**Work item:** A word-for-word transcription of the records is required.

**Source material:**

/-! ### ScanLoop -/

/-- `SL.WAIT` (R130): a set flag is cleared at once and the loop goes on to `SCAN`; a clear flag leaves the
state as it is, still polling; no other phase action touches the flag, so a tick that arrives later in the
iteration is kept for the next `SL.WAIT`. -/
def Obligations.WaitPollsAndClearsTheFlag : Prop :=
  ∀ s : State,
    (s.scanDue = true → exec .slWait s = .next { s with scanDue := false, phase := .scan }) ∧
    (s.scanDue = false → s.phase = .wait → exec .slWait s = .next s) ∧
    (s.scanDue = false → exec .slWait s = .next { s with phase := .wait }) ∧
    (∀ t, exec .tick s = .next t → t.scanDue = true) ∧
    (∀ j ∈ ([.slScan, .slDiv, .slEval, .slBus, .slShift] : List Instr), ∀ t,
      exec j s = .next t → t.scanDue = s.scanDue)

/-- `SL.SCAN` (R133): the debounce service is called once, then each of the four scanners once in the
fixed order; they leave the word of what the environment shows in `SW`, and the loop goes on to `DIV`. -/
def Obligations.ScanCallsAllCollaboratorsInOrder : Prop :=
  ∀ s : State, exec .slScan s = .next { s with
    sw := scanWord s.pins
    phase := .div
    calls := s.calls ++ [.debounceTick, .scan .input, .scan .output, .scan .mono, .scan .dim] }

/-- Each scanner changes only the bits of its own slot, and each bit of `SW` belongs to one slot (R12,
R134, R185). -/
def Obligations.ScannersWriteOnlyTheirOwnSlot : Prop :=
  (∀ (slot : Slot) (s : State) (i : Nat), i < 8 →
    (scanSlot slot s).sw.getLsbD i =
      if (slotMask slot).getLsbD i then (scanWord s.pins).getLsbD i else s.sw.getLsbD i) ∧
  (∀ i, i < 8 → ∃ slot, (slotMask slot).getLsbD i = true ∧
    ∀ other, (slotMask other).getLsbD i = true → other = slot)

/-- What a scan may do to `SW` (R134): the words that `SL.SCAN` can leave are exactly those with at most one
bit set in 7:5 and at most one in 4:2, from any old word; each scanner changes only the bits of its slot. That
every such word can be drawn is decision D18 of the spec, which the model follows (DESIGN CHOICE, log 9). -/
def Obligations.ScannedWordsAreExactlyTheLegalOnes : Prop :=
  (∀ (s : State) (w : Byte),
    (∃ x t, exec .slScan { s with pins := x } = .next t ∧ t.sw = w) ↔
      ((w.getLsbD 7).toNat + (w.getLsbD 6).toNat + (w.getLsbD 5).toNat ≤ 1 ∧
        (w.getLsbD 4).toNat + (w.getLsbD 3).toNat + (w.getLsbD 2).toNat ≤ 1)) ∧
  (∀ (slot : Slot) (s : State) (i : Nat), i < 8 → (slotMask slot).getLsbD i = false →
    (scanSlot slot s).sw.getLsbD i = s.sw.getLsbD i)

/-- Whatever the environment does, placed or free, a switch word with at most one bit in each group keeps
that (R13, R134, R189), and a scan restores it. -/
def Obligations.LawfulScansKeepTheGroupInvariant : Prop :=
  ∀ (s t : State), OnlyMoves s → step s = .next t →
    (legalSw s.sw = true → legalSw t.sw = true) ∧ (t.calls ≠ s.calls → legalSw t.sw = true)

/-- `SL.DIV` (R135, decision D6): increment, then test; so of the next `DIV_N` (16) serviced ticks exactly
one evaluates, the one that wraps the counter. -/
def Obligations.DividerEvaluatesOneTickInSixteen : Prop :=
  (∀ s : State, exec .slDiv s = .next { s with
    div := (s.div + 1) % s.cfg.divN
    phase := if (s.div + 1) % s.cfg.divN = 0 then .eval else .wait }) ∧
  (∀ n d k : Nat, d < n → 0 < k → k ≤ n → ((divNext n)^[k] d = 0 ↔ k + d = n))

/-- `SL.EVAL` (R137, R138, R140, R141, R144): a changed switch word marks both updates, a changed level
marks the bus; the snapshot takes both raw values; the candidate is the level read, raised by `DIM_OFFSET`
(32) and held at `ATT_MAX` (127) only if the level changed while the dim bit is set; then the loop goes to `BUS`, `SHIFT` or `WAIT`. -/
def Obligations.EvaluationMarksSnapshotsAndDispatches : Prop :=
  ∀ s : State, exec .slEval s = .next { s with
    shiftDue := s.shiftDue || decide (s.sw ≠ s.snapSw)
    busDue := s.busDue || decide (s.sw ≠ s.snapSw) || decide (s.att ≠ s.snapAtt)
    snapSw := s.sw
    snapAtt := s.att
    cand := if s.att ≠ s.snapAtt ∧ s.sw.getLsbD 0 = true
      then BitVec.ofNat 8 (min (s.att.toNat + s.cfg.dimOffset) s.cfg.attMax.toNat) else s.att
    phase := if s.busDue = true ∨ s.sw ≠ s.snapSw ∨ s.att ≠ s.snapAtt then .bus
      else if s.shiftDue = true then .shift else .wait }

/-- Any switch change with an unchanged level, the dim bit included, sends the raw level and the new
switch word, then shifts that word out (R142, R143). -/
def Obligations.SwitchChangeAloneSendsTheRawLevel : Prop :=
  ∀ s : State, s.sw ≠ s.snapSw → s.att = s.snapAtt →
    ∃ t u v, exec .slEval s = .next t ∧ t.phase = .bus ∧
      exec .slBus t = .next u ∧ u.phase = .shift ∧
      exec .slShift u = .next v ∧ v.phase = .wait ∧ v.busDue = false ∧ v.shiftDue = false ∧
      v.out = s.out ++ [.bus s.cfg.busAddr s.att s.sw s.cfg.busLen s.cfg.busFlag, .shift s.sw]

**Result for this exercise:**
/-! ### ScanLoop -/

/-- `SL.WAIT` (R130): a set flag is cleared at once and the loop goes on to `SCAN`; a clear flag leaves the
state as it is, still polling; no other phase action touches the flag, so a tick that arrives later in the
iteration is kept for the next `SL.WAIT`. -/
def Obligations.WaitPollsAndClearsTheFlag : Prop :=
  ∀ s : State,
    (s.scanDue = true → exec .slWait s = .next { s with scanDue := false, phase := .scan }) ∧
    (s.scanDue = false → s.phase = .wait → exec .slWait s = .next s) ∧
    (s.scanDue = false → exec .slWait s = .next { s with phase := .wait }) ∧
    (∀ t, exec .tick s = .next t → t.scanDue = true) ∧
    (∀ j ∈ ([.slScan, .slDiv, .slEval, .slBus, .slShift] : List Instr), ∀ t,
      exec j s = .next t → t.scanDue = s.scanDue)

/-- `SL.SCAN` (R133): the debounce service is called once, then each of the four scanners once in the
fixed order; they leave the word of what the environment shows in `SW`, and the loop goes on to `DIV`. -/
def Obligations.ScanCallsAllCollaboratorsInOrder : Prop :=
  ∀ s : State, exec .slScan s = .next { s with
    sw := scanWord s.pins
    phase := .div
    calls := s.calls ++ [.debounceTick, .scan .input, .scan .output, .scan .mono, .scan .dim] }

/-- Each scanner changes only the bits of its own slot, and each bit of `SW` belongs to one slot (R12,
R134, R185). -/
def Obligations.ScannersWriteOnlyTheirOwnSlot : Prop :=
  (∀ (slot : Slot) (s : State) (i : Nat), i < 8 →
    (scanSlot slot s).sw.getLsbD i =
      if (slotMask slot).getLsbD i then (scanWord s.pins).getLsbD i else s.sw.getLsbD i) ∧
  (∀ i, i < 8 → ∃ slot, (slotMask slot).getLsbD i = true ∧
    ∀ other, (slotMask other).getLsbD i = true → other = slot)

/-- What a scan may do to `SW` (R134): the words that `SL.SCAN` can leave are exactly those with at most one
bit set in 7:5 and at most one in 4:2, from any old word; each scanner changes only the bits of its slot. That
every such word can be drawn is decision D18 of the spec, which the model follows (DESIGN CHOICE, log 9). -/
def Obligations.ScannedWordsAreExactlyTheLegalOnes : Prop :=
  (∀ (s : State) (w : Byte),
    (∃ x t, exec .slScan { s with pins := x } = .next t ∧ t.sw = w) ↔
      ((w.getLsbD 7).toNat + (w.getLsbD 6).toNat + (w.getLsbD 5).toNat ≤ 1 ∧
        (w.getLsbD 4).toNat + (w.getLsbD 3).toNat + (w.getLsbD 2).toNat ≤ 1)) ∧
  (∀ (slot : Slot) (s : State) (i : Nat), i < 8 → (slotMask slot).getLsbD i = false →
    (scanSlot slot s).sw.getLsbD i = s.sw.getLsbD i)

/-- Whatever the environment does, placed or free, a switch word with at most one bit in each group keeps
that (R13, R134, R189), and a scan restores it. -/
def Obligations.LawfulScansKeepTheGroupInvariant : Prop :=
  ∀ (s t : State), OnlyMoves s → step s = .next t →
    (legalSw s.sw = true → legalSw t.sw = true) ∧ (t.calls ≠ s.calls → legalSw t.sw = true)

/-- `SL.DIV` (R135, decision D6): increment, then test; so of the next `DIV_N` (16) serviced ticks exactly
one evaluates, the one that wraps the counter. -/
def Obligations.DividerEvaluatesOneTickInSixteen : Prop :=
  (∀ s : State, exec .slDiv s = .next { s with
    div := (s.div + 1) % s.cfg.divN
    phase := if (s.div + 1) % s.cfg.divN = 0 then .eval else .wait }) ∧
  (∀ n d k : Nat, d < n → 0 < k → k ≤ n → ((divNext n)^[k] d = 0 ↔ k + d = n))

/-- `SL.EVAL` (R137, R138, R140, R141, R144): a changed switch word marks both updates, a changed level
marks the bus; the snapshot takes both raw values; the candidate is the level read, raised by `DIM_OFFSET`
(32) and held at `ATT_MAX` (127) only if the level changed while the dim bit is set; then the loop goes to `BUS`, `SHIFT` or `WAIT`. -/
def Obligations.EvaluationMarksSnapshotsAndDispatches : Prop :=
  ∀ s : State, exec .slEval s = .next { s with
    shiftDue := s.shiftDue || decide (s.sw ≠ s.snapSw)
    busDue := s.busDue || decide (s.sw ≠ s.snapSw) || decide (s.att ≠ s.snapAtt)
    snapSw := s.sw
    snapAtt := s.att
    cand := if s.att ≠ s.snapAtt ∧ s.sw.getLsbD 0 = true
      then BitVec.ofNat 8 (min (s.att.toNat + s.cfg.dimOffset) s.cfg.attMax.toNat) else s.att
    phase := if s.busDue = true ∨ s.sw ≠ s.snapSw ∨ s.att ≠ s.snapAtt then .bus
      else if s.shiftDue = true then .shift else .wait }

/-- Any switch change with an unchanged level, the dim bit included, sends the raw level and the new
switch word, then shifts that word out (R142, R143). -/
def Obligations.SwitchChangeAloneSendsTheRawLevel : Prop :=
  ∀ s : State, s.sw ≠ s.snapSw → s.att = s.snapAtt →
    ∃ t u v, exec .slEval s = .next t ∧ t.phase = .bus ∧
      exec .slBus t = .next u ∧ u.phase = .shift ∧
      exec .slShift u = .next v ∧ v.phase = .wait ∧ v.busDue = false ∧ v.shiftDue = false ∧
      v.out = s.out ++ [.bus s.cfg.busAddr s.att s.sw s.cfg.busLen s.cfg.busFlag, .shift s.sw]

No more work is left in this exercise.